Well, the vertical component of wettining is a function of the terminal velocity of the rain (a function of drop size), the density of the rain, and the vertical cross-section of the human subject. The horizontal component of wettining is a function of the relative horizontal velocity of the rain (delta of rain velocity and human velocity), the terminal velocity of the rain, the density of the rain, and the normalized horizontal cross-section of the human subject.
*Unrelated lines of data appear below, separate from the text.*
/-- R77, R78, R101, R302: A granule that arrives is kept, and one that fails is not: an access that waits for it takes
0x30, a split that waits to fetch from it or to read it too; an install reading it is abandoned with code 7, a
submission that reads it is refused, and a port's read of it gets its bytes then, or a Completer Abort; a resize
within bounds waits for every install, then empties the cache; a region is defined within one stack, and reads as
zeros until its first install. The background fill changes what no read gives, and takes the line out of the pending
ones; reassigned lines read as zeros and every other byte as before. (That a resize out of bounds changes nothing is
log entry 46; a region given to another tenant is log entry 45, a command that fails when it is placed anew log entry
66.) -/
def Obligations.Storage : Prop :=
  (∀ (s : State) g, g ∈ s.filling →
    (s.peerWaits = [] → s.flashReads = [] → exec (.stagingFillComplete g false) s = .next { s with filling := s.filling.filter (· != g), staged := s.staged ++ [g] }) ∧
    (Unwanted s g → exec (.stagingFillComplete g true) s = .next { s with filling := s.filling.filter (· != g) }) ∧
    (∀ p u, Unwanted { s with pend := [] } g → s.pend = [p] → (∃ x ∈ p.lanes, x.res = none ∧ x.loc.sp = .flash ∧ x.loc.a / unit = g) →
      u = ({ s with filling := s.filling.filter (· != g), pend := [] } : State).takeFault p.grp p.sp p.pc false
        { code := 0x30, info32 := (s.grpAt p.grp).idemRetry } →
      exec (.stagingFillComplete g true) s = .next u) ∧
    (∀ x r, Unread s g → NoSubmissionIn s g → s.installs = [x] → s.region? x.region = some r → (∃ l ∈ s.unitPlaces x, l.sp = .flash ∧ l.a / unit = g) →
      ∃ t, exec (.stagingFillComplete g true) s = .next t ∧ { t with filling := s.filling, installs := s.installs, spares := s.spares } = s ∧
        t.filling = s.filling.filter (· != g) ∧ t.installs = [{ x with code := some 7, news := [], data := [] }] ∧
        Map.get [] t.spares r.stack = Map.get [] s.spares r.stack ++ x.news ∧ ∀ k, k ≠ r.stack → Map.get [] t.spares k = Map.get [] s.spares k) ∧
    (∀ p, p < 2 → Unread s g → NoInstallIn s g → (s.port p).subBusy = true → (∃ l ∈ s.submissionMiss p, l.sp = .flash ∧ l.a / unit = g) →
      ((s.port (1 - p)).subBusy = true → ∀ l ∈ s.submissionMiss (1 - p), ¬(l.sp = .flash ∧ l.a / unit = g)) →
      exec (.stagingFillComplete g true) s = .next (({ s with filling := s.filling.filter (· != g) } : State).setPort p
        { s.port p with subBusy := false, subres := .ofNat 64 (2 ^ 32) })) ∧
    (∀ i k u, NoInstallIn s g → NoSubmissionIn s g → i < s.groups.length → k < 2 → (∀ p ∈ s.pend, ∀ x ∈ p.lanes, x.loc.sp ≠ .flash) →
      s.queries = [] → s.jobs = [] → s.peerWaits = [] → s.flashReads = [] → s.granuleWait (i, k) g = true →
      (∀ p, p.2 < 2 → p ≠ (i, k) → s.granuleWait p g = false) →
      u = (({ s with filling := s.filling.filter (· != g) } : State).setSpAt (i, k) { s.spAt (i, k) with wait := .none }).takeFault i k
        (s.spAt (i, k)).pc false { code := 0x30, info32 := (s.grpAt i).idemRetry } →
      exec (.stagingFillComplete g true) s = .next u) ∧
    (∀ port off n ls, s.flashReads = [(port, off, n)] → s.peerWaits = [] → s.hostLocs (s.port port).bar2ten ((s.port port).bar2 off) n .read = some ls →
      (∃ l ∈ ls, l.sp = .flash ∧ l.a / unit = g) →
      let w : State := { s with filling := s.filling.filter (· != g), flashReads := [] }
      (s.boot.brstate = 5 → (∀ l ∈ ls, l.sp = .flash → l.a / unit = g ∨ l.a / unit ∈ s.staged) → exec (.stagingFillComplete g false) s = .next { w with
        staged := s.staged ++ [g], told := .read port off (some (s.readAll ls)) :: s.told }) ∧
      (Unwanted { s with flashReads := [] } g →
        exec (.stagingFillComplete g true) s = .next { w with told := .read port off none :: s.told }))) ∧
  (∀ s port size, Controls s port →
    (size % unit = 0 → 32 * 2 ^ 30 ≤ size → size ≤ 512 * 2 ^ 30 →
      exec (.stagingCacheResize port size) s = .next { s with set := { s.set with stagingNew := some size } }) ∧
    ((size % unit ≠ 0 ∨ size < 32 * 2 ^ 30 ∨ 512 * 2 ^ 30 < size) → exec (.stagingCacheResize port size) s = .next s)) ∧
  (∀ s n, s.set.stagingNew = some n →
    ((∀ r ∈ s.regions, r.installing = false) → exec .stagingResizeApply s =
      .next { s with staged := [], set := { s.set with stagingSize := n, stagingNew := none } }) ∧
    ((∃ r ∈ s.regions, r.installing = true) → exec .stagingResizeApply s = .next s)) ∧
  (∀ s port n ten stack base units budget, Controls s port → n < 1024 → stack < 4 → units ≠ 0 → base % unit = 0 →
    2 ^ 40 * stack ≤ base → base + units * unit ≤ 2 ^ 40 * (stack + 1) → budget < 2 ^ 32 → s.region? n = none →
    ∃ t, exec (.installRegionDefine port n ten stack base units budget) s = .next t ∧ { t with regions := s.regions, flash := s.flash } = s ∧
      t.regions = s.regions ++ [{ n, ten, stack, base, units := (List.range units).map (base / unit + ·), budget, consumed := 0, installs := 0
                                  installing := false, retired := 0, lastCode := 0 }] ∧
      ∀ k, Memory.rd t.flash k = if base ≤ k ∧ k < base + units * unit then 0 else Memory.rd s.flash k) ∧
  (∀ (s : State) sp line,
    (s.isPending sp line = true → ∃ t, exec (.backgroundFillLine sp line) s = .next t ∧ t.isPending sp line = false ∧ (∀ l, t.rdB l = s.rdB l) ∧
      { t with mem := s.mem, sram := s.sram, fill := s.fill } = s) ∧
    (s.isPending sp line = false → exec (.backgroundFillLine sp line) s = .next s)) ∧
  (∀ (s : State) sp base len,
    (let inside (a : Nat) : Bool := decide (len ≠ 0 ∧ base / 64 ≤ a / 64 ∧ a / 64 ≤ (base + len - 1) / 64)
     ∃ t, exec (.memoryReassign sp base len) s = .next t ∧ { t with fill := s.fill } = s ∧
       (sp = .dram → (∀ ix dur a, t.rdB ⟨.mem ix dur, a⟩ = (if inside a then 0 else s.rdB ⟨.mem ix dur, a⟩)) ∧
         ∀ r a, t.rdB ⟨.sram r, a⟩ = s.rdB ⟨.sram r, a⟩) ∧
       (sp = .sram → (∀ r a, t.rdB ⟨.sram r, a⟩ = (if inside (2 ^ 27 * r + a) then 0 else s.rdB ⟨.sram r, a⟩)) ∧
         ∀ ix dur a, t.rdB ⟨.mem ix dur, a⟩ = s.rdB ⟨.mem ix dur, a⟩)))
At least I think that's how it works.

Each component is summed over the time interval to get total wetness, where the time interval is the distance to shelter divided by the speed of the human toward the shelter.
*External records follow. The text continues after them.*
@[simp] theorem State.wrS_cur (r : Nat) (v : Word) : (s.wrS r v).cur = s.cur := rfl
@[simp] theorem State.wrS_curSplit (r : Nat) (v : Word) : (s.wrS r v).curSplit = s.curSplit := rfl
@[simp] theorem State.wrS_teams (r : Nat) (v : Word) : (s.wrS r v).teams = s.teams := rfl
@[simp] theorem State.wrS_columns (r : Nat) (v : Word) : (s.wrS r v).columns = s.columns := rfl
@[simp] theorem State.wrS_mem (r : Nat) (v : Word) : (s.wrS r v).mem = s.mem := rfl
@[simp] theorem State.wrS_flash (r : Nat) (v : Word) : (s.wrS r v).flash = s.flash := rfl
@[simp] theorem State.wrS_sram (r : Nat) (v : Word) : (s.wrS r v).sram = s.sram := rfl
@[simp] theorem State.wrS_fill (r : Nat) (v : Word) : (s.wrS r v).fill = s.fill := rfl
@[simp] theorem State.wrS_pend (r : Nat) (v : Word) : (s.wrS r v).pend = s.pend := rfl
@[simp] theorem State.wrS_queries (r : Nat) (v : Word) : (s.wrS r v).queries = s.queries := rfl
@[simp] theorem State.wrS_dirs (r : Nat) (v : Word) : (s.wrS r v).dirs = s.dirs := rfl
@[simp] theorem State.wrS_jobs (r : Nat) (v : Word) : (s.wrS r v).jobs = s.jobs := rfl
@[simp] theorem State.wrS_launches (r : Nat) (v : Word) : (s.wrS r v).launches = s.launches := rfl
@[simp] theorem State.wrS_items (r : Nat) (v : Word) : (s.wrS r v).items = s.items := rfl
@[simp] theorem State.wrS_joinWaits (r : Nat) (v : Word) : (s.wrS r v).joinWaits = s.joinWaits := rfl
@[simp] theorem State.wrS_dones (r : Nat) (v : Word) : (s.wrS r v).dones = s.dones := rfl
@[simp] theorem State.wrS_tenants (r : Nat) (v : Word) : (s.wrS r v).tenants = s.tenants := rfl
@[simp] theorem State.wrS_rjobs (r : Nat) (v : Word) : (s.wrS r v).rjobs = s.rjobs := rfl
@[simp] theorem State.wrS_regions (r : Nat) (v : Word) : (s.wrS r v).regions = s.regions := rfl
@[simp] theorem State.wrS_installs (r : Nat) (v : Word) : (s.wrS r v).installs = s.installs := rfl
@[simp] theorem State.wrS_wear (r : Nat) (v : Word) : (s.wrS r v).wear = s.wear := rfl
@[simp] theorem State.wrS_spares (r : Nat) (v : Word) : (s.wrS r v).spares = s.spares := rfl
@[simp] theorem State.wrS_staged (r : Nat) (v : Word) : (s.wrS r v).staged = s.staged := rfl
@[simp] theorem State.wrS_filling (r : Nat) (v : Word) : (s.wrS r v).filling = s.filling := rfl
@[simp] theorem State.wrS_tlb (r : Nat) (v : Word) : (s.wrS r v).tlb = s.tlb := rfl
@[simp] theorem State.wrS_reports (r : Nat) (v : Word) : (s.wrS r v).reports = s.reports := rfl
@[simp] theorem State.wrS_edits (r : Nat) (v : Word) : (s.wrS r v).edits = s.edits := rfl
@[simp] theorem State.wrS_placed (r : Nat) (v : Word) : (s.wrS r v).placed = s.placed := rfl
@[simp] theorem State.wrS_pinned (r : Nat) (v : Word) : (s.wrS r v).pinned = s.pinned := rfl
@[simp] theorem State.wrS_migrations (r : Nat) (v : Word) : (s.wrS r v).migrations = s.migrations := rfl
@[simp] theorem State.wrS_posts (r : Nat) (v : Word) : (s.wrS r v).posts = s.posts := rfl
@[simp] theorem State.wrS_hostq (r : Nat) (v : Word) : (s.wrS r v).hostq = s.hostq := rfl
@[simp] theorem State.wrS_links (r : Nat) (v : Word) : (s.wrS r v).links = s.links := rfl
@[simp] theorem State.wrS_remote (r : Nat) (v : Word) : (s.wrS r v).remote = s.remote := rfl
@[simp] theorem State.wrS_debts (r : Nat) (v : Word) : (s.wrS r v).debts = s.debts := rfl
@[simp] theorem State.wrS_arrivals (r : Nat) (v : Word) : (s.wrS r v).arrivals = s.arrivals := rfl
@[simp] theorem State.wrS_away (r : Nat) (v : Word) : (s.wrS r v).away = s.away := rfl
@[simp] theorem State.wrS_peerWaits (r : Nat) (v : Word) : (s.wrS r v).peerWaits = s.peerWaits := rfl
@[simp] theorem State.wrS_lines (r : Nat) (v : Word) : (s.wrS r v).lines = s.lines := rfl
@[simp] theorem State.wrS_reads (r : Nat) (v : Word) : (s.wrS r v).reads = s.reads := rfl
@[simp] theorem State.wrS_flashReads (r : Nat) (v : Word) : (s.wrS r v).flashReads = s.flashReads := rfl
@[simp] theorem State.wrS_throttled (r : Nat) (v : Word) : (s.wrS r v).throttled = s.throttled := rfl
@[simp] theorem State.wrS_pairs (r : Nat) (v : Word) : (s.wrS r v).pairs = s.pairs := rfl
@[simp] theorem State.wrS_routes (r : Nat) (v : Word) : (s.wrS r v).routes = s.routes := rfl
@[simp] theorem State.wrS_ports (r : Nat) (v : Word) : (s.wrS r v).ports = s.ports := rfl
@[simp] theorem State.wrS_ctlsem (r : Nat) (v : Word) : (s.wrS r v).ctlsem = s.ctlsem := rfl
@[simp] theorem State.wrS_gctl (r : Nat) (v : Word) : (s.wrS r v).gctl = s.gctl := rfl
@[simp] theorem State.wrS_boot (r : Nat) (v : Word) : (s.wrS r v).boot = s.boot := rfl
@[simp] theorem State.wrS_biv (r : Nat) (v : Word) : (s.wrS r v).biv = s.biv := rfl
@[simp] theorem State.wrS_set (r : Nat) (v : Word) : (s.wrS r v).set = s.set := rfl
@[simp] theorem State.wrS_told (r : Nat) (v : Word) : (s.wrS r v).told = s.told := rfl
@[simp] theorem State.wrS_inputs (r : Nat) (v : Word) : (s.wrS r v).inputs = s.inputs := rfl
@[simp] theorem State.wrS_tick (r : Nat) (v : Word) : (s.wrS r v).tick = s.tick := rfl
@[simp] theorem State.wrS_clock (r : Nat) (v : Word) : (s.wrS r v).clock = s.clock := rfl
@[simp] theorem State.wrS_issued (r : Nat) (v : Word) : (s.wrS r v).issued = s.issued := rfl
@[simp] theorem State.wrS_nextId (r : Nat) (v : Word) : (s.wrS r v).nextId = s.nextId := rfl
@[simp] theorem State.wrS_freeCtr (r : Nat) (v : Word) : (s.wrS r v).freeCtr = s.freeCtr := rfl

@[simp] theorem State.wrM_cur (r : Nat) (v : Mask) : (s.wrM r v).cur = s.cur := rfl
@[simp] theorem State.wrM_curSplit (r : Nat) (v : Mask) : (s.wrM r v).curSplit = s.curSplit := rfl
@[simp] theorem State.wrM_teams (r : Nat) (v : Mask) : (s.wrM r v).teams = s.teams := rfl
@[simp] theorem State.wrM_columns (r : Nat) (v : Mask) : (s.wrM r v).columns = s.columns := rfl
@[simp] theorem State.wrM_mem (r : Nat) (v : Mask) : (s.wrM r v).mem = s.mem := rfl
@[simp] theorem State.wrM_flash (r : Nat) (v : Mask) : (s.wrM r v).flash = s.flash := rfl
@[simp] theorem State.wrM_sram (r : Nat) (v : Mask) : (s.wrM r v).sram = s.sram := rfl
@[simp] theorem State.wrM_fill (r : Nat) (v : Mask) : (s.wrM r v).fill = s.fill := rfl
@[simp] theorem State.wrM_pend (r : Nat) (v : Mask) : (s.wrM r v).pend = s.pend := rfl
@[simp] theorem State.wrM_queries (r : Nat) (v : Mask) : (s.wrM r v).queries = s.queries := rfl
@[simp] theorem State.wrM_dirs (r : Nat) (v : Mask) : (s.wrM r v).dirs = s.dirs := rfl
@[simp] theorem State.wrM_jobs (r : Nat) (v : Mask) : (s.wrM r v).jobs = s.jobs := rfl
@[simp] theorem State.wrM_launches (r : Nat) (v : Mask) : (s.wrM r v).launches = s.launches := rfl
@[simp] theorem State.wrM_items (r : Nat) (v : Mask) : (s.wrM r v).items = s.items := rfl
@[simp] theorem State.wrM_joinWaits (r : Nat) (v : Mask) : (s.wrM r v).joinWaits = s.joinWaits := rfl
@[simp] theorem State.wrM_dones (r : Nat) (v : Mask) : (s.wrM r v).dones = s.dones := rfl
@[simp] theorem State.wrM_tenants (r : Nat) (v : Mask) : (s.wrM r v).tenants = s.tenants := rfl
@[simp] theorem State.wrM_rjobs (r : Nat) (v : Mask) : (s.wrM r v).rjobs = s.rjobs := rfl
@[simp] theorem State.wrM_regions (r : Nat) (v : Mask) : (s.wrM r v).regions = s.regions := rfl
@[simp] theorem State.wrM_installs (r : Nat) (v : Mask) : (s.wrM r v).installs = s.installs := rfl
@[simp] theorem State.wrM_wear (r : Nat) (v : Mask) : (s.wrM r v).wear = s.wear := rfl
@[simp] theorem State.wrM_spares (r : Nat) (v : Mask) : (s.wrM r v).spares = s.spares := rfl
@[simp] theorem State.wrM_staged (r : Nat) (v : Mask) : (s.wrM r v).staged = s.staged := rfl
@[simp] theorem State.wrM_filling (r : Nat) (v : Mask) : (s.wrM r v).filling = s.filling := rfl
@[simp] theorem State.wrM_tlb (r : Nat) (v : Mask) : (s.wrM r v).tlb = s.tlb := rfl
@[simp] theorem State.wrM_reports (r : Nat) (v : Mask) : (s.wrM r v).reports = s.reports := rfl
@[simp] theorem State.wrM_edits (r : Nat) (v : Mask) : (s.wrM r v).edits = s.edits := rfl
@[simp] theorem State.wrM_placed (r : Nat) (v : Mask) : (s.wrM r v).placed = s.placed := rfl
@[simp] theorem State.wrM_pinned (r : Nat) (v : Mask) : (s.wrM r v).pinned = s.pinned := rfl
@[simp] theorem State.wrM_migrations (r : Nat) (v : Mask) : (s.wrM r v).migrations = s.migrations := rfl
@[simp] theorem State.wrM_posts (r : Nat) (v : Mask) : (s.wrM r v).posts = s.posts := rfl
@[simp] theorem State.wrM_hostq (r : Nat) (v : Mask) : (s.wrM r v).hostq = s.hostq := rfl
@[simp] theorem State.wrM_links (r : Nat) (v : Mask) : (s.wrM r v).links = s.links := rfl
@[simp] theorem State.wrM_remote (r : Nat) (v : Mask) : (s.wrM r v).remote = s.remote := rfl
@[simp] theorem State.wrM_debts (r : Nat) (v : Mask) : (s.wrM r v).debts = s.debts := rfl
@[simp] theorem State.wrM_arrivals (r : Nat) (v : Mask) : (s.wrM r v).arrivals = s.arrivals := rfl
@[simp] theorem State.wrM_away (r : Nat) (v : Mask) : (s.wrM r v).away = s.away := rfl
@[simp] theorem State.wrM_peerWaits (r : Nat) (v : Mask) : (s.wrM r v).peerWaits = s.peerWaits := rfl
@[simp] theorem State.wrM_lines (r : Nat) (v : Mask) : (s.wrM r v).lines = s.lines := rfl
@[simp] theorem State.wrM_reads (r : Nat) (v : Mask) : (s.wrM r v).reads = s.reads := rfl
@[simp] theorem State.wrM_flashReads (r : Nat) (v : Mask) : (s.wrM r v).flashReads = s.flashReads := rfl
@[simp] theorem State.wrM_throttled (r : Nat) (v : Mask) : (s.wrM r v).throttled = s.throttled := rfl
@[simp] theorem State.wrM_pairs (r : Nat) (v : Mask) : (s.wrM r v).pairs = s.pairs := rfl
@[simp] theorem State.wrM_routes (r : Nat) (v : Mask) : (s.wrM r v).routes = s.routes := rfl
@[simp] theorem State.wrM_ports (r : Nat) (v : Mask) : (s.wrM r v).ports = s.ports := rfl
@[simp] theorem State.wrM_ctlsem (r : Nat) (v : Mask) : (s.wrM r v).ctlsem = s.ctlsem := rfl
@[simp] theorem State.wrM_gctl (r : Nat) (v : Mask) : (s.wrM r v).gctl = s.gctl := rfl
@[simp] theorem State.wrM_boot (r : Nat) (v : Mask) : (s.wrM r v).boot = s.boot := rfl
@[simp] theorem State.wrM_biv (r : Nat) (v : Mask) : (s.wrM r v).biv = s.biv := rfl
@[simp] theorem State.wrM_set (r : Nat) (v : Mask) : (s.wrM r v).set = s.set := rfl
@[simp] theorem State.wrM_told (r : Nat) (v : Mask) : (s.wrM r v).told = s.told := rfl
@[simp] theorem State.wrM_inputs (r : Nat) (v : Mask) : (s.wrM r v).inputs = s.inputs := rfl
@[simp] theorem State.wrM_tick (r : Nat) (v : Mask) : (s.wrM r v).tick = s.tick := rfl
@[simp] theorem State.wrM_clock (r : Nat) (v : Mask) : (s.wrM r v).clock = s.clock := rfl
@[simp] theorem State.wrM_issued (r : Nat) (v : Mask) : (s.wrM r v).issued = s.issued := rfl
@[simp] theorem State.wrM_nextId (r : Nat) (v : Mask) : (s.wrM r v).nextId = s.nextId := rfl
@[simp] theorem State.wrM_freeCtr (r : Nat) (v : Mask) : (s.wrM r v).freeCtr = s.freeCtr := rfl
Assuming a 1:5 vertical:horizontal cross-section ratio and a relative horizontal velocity of about 15 mph for a typical (non-Olympic conditioning :? ) sprinting human in a 5 mph opposing wind, the horizontal component of wettining would be of around five times the vertical component of wettining. The speed of destination approach would be around 10 mph. This assumes a terminal velocity of 15 mph for the rain.

For a relative horizontal velocity of about 7.5 mph for a typical walking human in a 5 mph opposing wind, the horizontal component of wettining would be on the order of two and one-half times the magnitude of the vertical component. The speed of destination approach would be around 2.5 mph. Thus it takes four times as long walking as running to the destination in the rain. Under these assumptions running wetness is ~6w and walking wetness is ~14w, i.e. a bit over twice the wetness.

At least I think this is how it figures out under a reasonable set of assumptions. Note that the result is independent of the rain density.